Michigan is home to Detroit, an overwhelmingly majority Black city, that has always been a favorite punching bag of white Republicans. The state had viral episodes of conflict and human error that were easily manipulated and deliberately misconstrued. It drew special attention from the highest levels of the party, and for the president, it had the potential to settle an important score with his adversary, Democratic Governor Gretchen Whitmer. Perhaps most important, Trump’s allies in Michigan proved to be more career-obsessed, and therefore more servile to his whims, than GOP officials in any other state he has cultivated during his presidency, willing to indulge his conspiratorial fantasies in ways other Republicans weren’t.
The 45th president’s time in office is drawing to a close. No amount of @realdonaldtrump tweets or wild-eyed allegations from his lawyers or unhinged segments on One America News can change that.
But what they can change—where he can ultimately succeed—is in convincing unprecedented numbers of Americans that their votes didn’t count. Last month, Gallup reported that the public’s confidence in our elections being accurate dropped 11 points since the 2018 midterms, which included a 34-point decrease among Republicans. That was before a daily deluge of dishonest allegations and out-of-context insinuations; before the conservative media’s wall-to-wall coverage of exotic conspiracy theories; before the GOP’s most influential figures winked and nodded at the president of the United States alleging the greatest fraud in U.S. history.
The irony of Michigan’s electoral meltdown is that Election Day, in the eyes of veteran clerks and poll workers across the state, was the smoothest it had ever been. Like clockwork, one can always depend on controversies—sometimes mini-scandals—to spring up by noontime on any given Election Day. But not in 2020.

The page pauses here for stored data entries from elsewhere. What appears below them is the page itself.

-- ==== Sys2Proof/Certificates/Slice0/Obligations.lean ====
section
/-! DEFINITION. The statements for the provers. -/
open Sys2Proof Sys2Proof.Machine

/-! ## Integer and floating-point instructions, constants -/

/-- The integer instructions of two sources complete (R106, R109): with x and y the values of their sources, the result of
their rule goes to d. The integer instructions with an immediate (R107), those of one source (R109), `li` and `lcat` (R108)
complete. `nop` and `wait` complete, and so does `csel`, which leaves d alone when x is 0 (R105, R109). -/
def Obligations.IntegersComplete : Prop :=
  (∀ i f lat s x y s1, shapeAB i = some (f, lat) → Enters i s = true → Runs (sourcesAB f) s (x, y) s1 →
    LeavesScalar i (exec i s) s1 f.d lat x y 0) ∧
  (∀ i f lat s vs s1, shapeImm i = some (f, lat) → Enters i s = true → Runs (sources f.e [f.a] [f.d]) s vs s1 →
    LeavesScalar i (exec i s) s1 f.d lat (nthV vs 0) ((wideImm f.e [f.a]).getD (sx f.imm)) 0) ∧
  (∀ i f s vs s1, shapeUn i = some f → Enters i s = true → Runs (sources f.e [f.a] [f.d]) s vs s1 →
    LeavesScalar i (exec i s) s1 f.d 1 (nthV vs 0) 0 0) ∧
  (∀ f s s1, Enters (.li f) s = true → Runs (sources none [] [f.d]) s [] s1 →
    LeavesScalar (.li f) (exec (.li f) s) s1 f.d 1 0 (match f.e with
      | some e => sx e
      | none => sx f.imm) 0) ∧
  (∀ f s v s1, Enters (.lcat f) s = true → Runs (sources none [f.d] [f.d]) s [v] s1 →
    LeavesScalar (.lcat f) (exec (.lcat f) s) s1 f.d 1 0 (zx f.imm) v) ∧
  (∀ s t, Enters .nop s = true → Follows .nop .next s t → exec .nop s = .next (t.done .next)) ∧
  (∀ f s t, Enters (.wait f) s = true →
    Follows (.wait f) .next (s.modSeq s.cur fun q => { q with waitRem := f.imm.setWidth 32 - 1 }) t →
    exec (.wait f) s = .next (t.done .next)) ∧
  (∀ f s x y s1 d s2 t, Enters (.csel f) s = true → s1.cur.q ≠ 2 → Runs (sourcesAB f) s (x, y) s1 → Runs (destOf f.d) s1 d s2 →
    Follows (.csel f) .next (if x = 0 then (match d with
      | .q n r => s2.modQ s2.cur n (·.unreserve r)
      | _ => s2) else s2.pended d y) t → exec (.csel f) s = .next (t.done .next)) ∧
  (∀ f s x y s1, Enters (.csel f) s = true → s1.cur.q = 2 → Runs (sourcesAB f) s (x, y) s1 →
    LeavesScalar (.csel f) (exec (.csel f) s) s1 f.d 1 x y 0)

/-- C's floating-point instructions complete (R110): flags join `cfs`, the value goes to d. That 0 times infinity plus a quiet NaN
raises NV is the model's choice (log 20). -/
def Obligations.FloatingComplete : Prop :=
  (∀ i f lat op s x y s1 d s2 t, shapeFp i = some (f, lat, op) → Enters i s = true → Runs (sourcesAB f) s (x, y) s1 →
    Runs (destOf f.d) (s1.modBank s1.cur fun k => { k with cfs := k.cfs ||| (op (lo32 x) (lo32 y)).2 }) d s2 →
    Follows i .next (s2.pended d (op (lo32 x) (lo32 y)).1 lat) t → exec i s = .next (t.done .next)) ∧
  (∀ f s x y z s1 d s2 t, Enters (.fmad f) s = true →
    (wideImm f.e [f.a, f.b, f.d] = none → Runs (sources f.e [f.a, f.b, f.d] [f.d]) s [x, y, z] s1) →
    (∀ e, wideImm f.e [f.a, f.b, f.d] = some e → e = y ∧ Runs (sources f.e [f.a, f.d] [f.d]) s [x, z] s1) →
    Runs (destOf f.d) (s1.modBank s1.cur fun k => { k with cfs := k.cfs ||| (ffma32 (lo32 x) (lo32 y) (lo32 z)).2 }) d s2 →
    Follows (.fmad f) .next (s2.pended d ((ffma32 (lo32 x) (lo32 y) (lo32 z)).1.setWidth 64) 5) t →
    exec (.fmad f) s = .next (t.done .next)) ∧
  (∀ f s x s1 d s2 t, Enters (.ftoi f) s = true → Runs (sources f.e [f.a] [f.d]) s [x] s1 →
    let r := if f.b == 3 then draw (s1.bank s1.cur).rsseed else ((s1.bank s1.cur).rsseed, 0)
    let v := ftoi32 (lo32 x) (RMode.ofCode f.b.toNat) r.2
    Runs (destOf f.d) ((s1.modBank s1.cur fun k => { k with rsseed := r.1 }).modBank s1.cur fun k => { k with cfs := k.cfs ||| v.2 }) d s2 →
    Follows (.ftoi f) .next (s2.pended d v.1 3) t → exec (.ftoi f) s = .next (t.done .next)) ∧
  (∀ f s x s1 d s2 t, Enters (.itof f) s = true → Runs (sources f.e [f.a] [f.d]) s [x] s1 →
    let r := if f.b == 3 then draw (s1.bank s1.cur).rsseed else ((s1.bank s1.cur).rsseed, 0)
    let v := itof64 x (RMode.ofCode f.b.toNat) r.2
    Runs (destOf f.d) ((s1.modBank s1.cur fun k => { k with rsseed := r.1 }).modBank s1.cur fun k => { k with cfs := k.cfs ||| v.2 }) d s2 →
    Follows (.itof f) .next (s2.pended d v.1 3) t → exec (.itof f) s = .next (t.done .next))

/-! ## Control -/

/-- Branches complete (R111, R116): taken, control goes to the word that the instruction names in the line at its distance,
and not taken to the successor. `call` leaves its link in a register and goes to its target; `ret` and `jmp` go to an aligned
address with bits [63:57] zero and a word that is not 0 (R94, R112). `loop` completes (R113): with n iterations its frame
becomes active, from the successor to END, and its counter is 0; with none its frame ends and control goes past END. -/
def Obligations.ControlCompletes : Prop :=
  (∀ f s t, Enters (.br f) s = true →
    let pc := target (s.sq s.cur).pc (brDelta f []) f.w
    Follows (.br f) (.to pc) (s.trace s.cur 1 (s.sq s.cur).pc pc) t → exec (.br f) s = .next (t.done (.to pc))) ∧
  (∀ i f p s x s1 t, shapeBranch i = some (f, p) → Enters i s = true → Runs (sources f.e [f.a] []) s [x] s1 →
    let pc := target (s1.sq s1.cur).pc (brDelta f [f.a]) f.w
    (p x = true → Follows i (.to pc) (s1.trace s1.cur 1 (s1.sq s1.cur).pc pc) t → exec i s = .next (t.done (.to pc))) ∧
    (p x = false → Follows i .next s1 t → exec i s = .next (t.done .next))) ∧
  (∀ i f p s v s1 t, f.c.toNat < 8 → shapeBranchQ i = some (f, p) → Enters i s = true →
    Runs (popOk ⟨f.c.toNat, f.c.isLt⟩) s () s → Runs (popWord ⟨f.c.toNat, f.c.isLt⟩) s v s1 →
    let pc := target (s1.sq s1.cur).pc (match f.e with
      | some e => sx e
      | none => sx f.ld) f.w
    (p v = true → Follows i (.to pc) (s1.trace s1.cur 1 (s1.sq s1.cur).pc pc) t → exec i s = .next (t.done (.to pc))) ∧
    (p v = false → Follows i .next s1 t → exec i s = .next (t.done .next))) ∧
  (∀ f s s1 link s2 u t, Enters (.call f) s = true → Runs (sources none [] [f.a]) s [] s1 → Runs linkValue s1 link s2 →
    Runs (scalarResult (.call f) f.a 1 0 0 link) s2 .next u →
    let pc := target (u.sq u.cur).pc (sx f.ld) f.w
    Follows (.call f) (.to pc) (u.trace u.cur 2 (u.sq u.cur).pc pc) t → exec (.call f) s = .next (t.done (.to pc))) ∧
  (∀ f s x s1 t, Enters (.ret f) s = true → Runs (sources none [f.a] []) s [x] s1 → fld x 1 0 = 0 → fld x 63 57 = 0 →
    fld x 5 2 ≠ 0 → Follows (.ret f) (.to x) (s1.trace s1.cur 3 (s1.sq s1.cur).pc x) t →
    exec (.ret f) s = .next (t.done (.to x))) ∧
  (∀ f s x s1 t, Enters (.jmp f) s = true → Runs (sources none [f.a] []) s [x] s1 → fld x 1 0 = 0 → fld x 63 57 = 0 →
    fld x 5 2 ≠ 0 → Follows (.jmp f) (.to x) (s1.trace s1.cur 4 (s1.sq s1.cur).pc x) t →
    exec (.jmp f) s = .next (t.done (.to x))) ∧
  (∀ f s x s1 s2, Enters (.loop f) s = true → Runs (sources f.e [f.a] []) s [x] s1 → Runs (loopWrite f (loopCounter f)) s1 () s2 →
    let stop := target (s1.sq s1.cur).pc (brDelta f [f.a]) f.w
    (fld x 31 0 ≠ 0 → ∀ start s3 t, Runs (nextInChain (Instr.loop f).len) s2 start s3 →
      Follows (.loop f) .next (s3.modSeq s3.cur
        (·.beginFrame (loopCounter f) ⟨true, start, stop, BitVec.ofNat 32 (fld x 31 0), s3.now⟩)) t →
      exec (.loop f) s = .next (t.done .next)) ∧
    (fld x 31 0 = 0 → ∀ l s3 pc t, Runs (fetchCheck stop) (s2.modSeq s2.cur (·.endFrame (loopCounter f))) l s3 →
      succPc l stop (if wLong (lineWord l (pcWord stop)) then 2 else 1) = some pc →
      Follows (.loop f) (.to pc) s3 t → exec (.loop f) s = .next (t.done (.to pc))))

The Republicans—House Speaker Lee Chatfield and Senate Majority Leader Mike Shirkey—were not interested. . . . . Not only did they want to avoid the perception of aiding a system the president was attacking as illegitimate and not only were they skeptical of the Democrats’ concerns of a drawn-out count. But many Republicans didn’t believe the election would be terribly close to begin with. A summer’s worth of polling, conducted for them privately at the local and statewide level, indicated that Trump stood little chance of carrying Michigan a second time.
“Detroit has been the boogeyman for Republicans since before I was born. It’s always been the white suburbs vs. Detroit, the white west side of the state vs. Detroit. There’s always this rallying cry from Republicans—‘We win everywhere else, but lose Wayne County’—that creates paranoia. I still remember hearing, back on my first campaign in 2002, that Wayne County always releases its votes last so that Detroit can see how many votes Democrats need to win the state. That’s what a lot of Republicans here believe.”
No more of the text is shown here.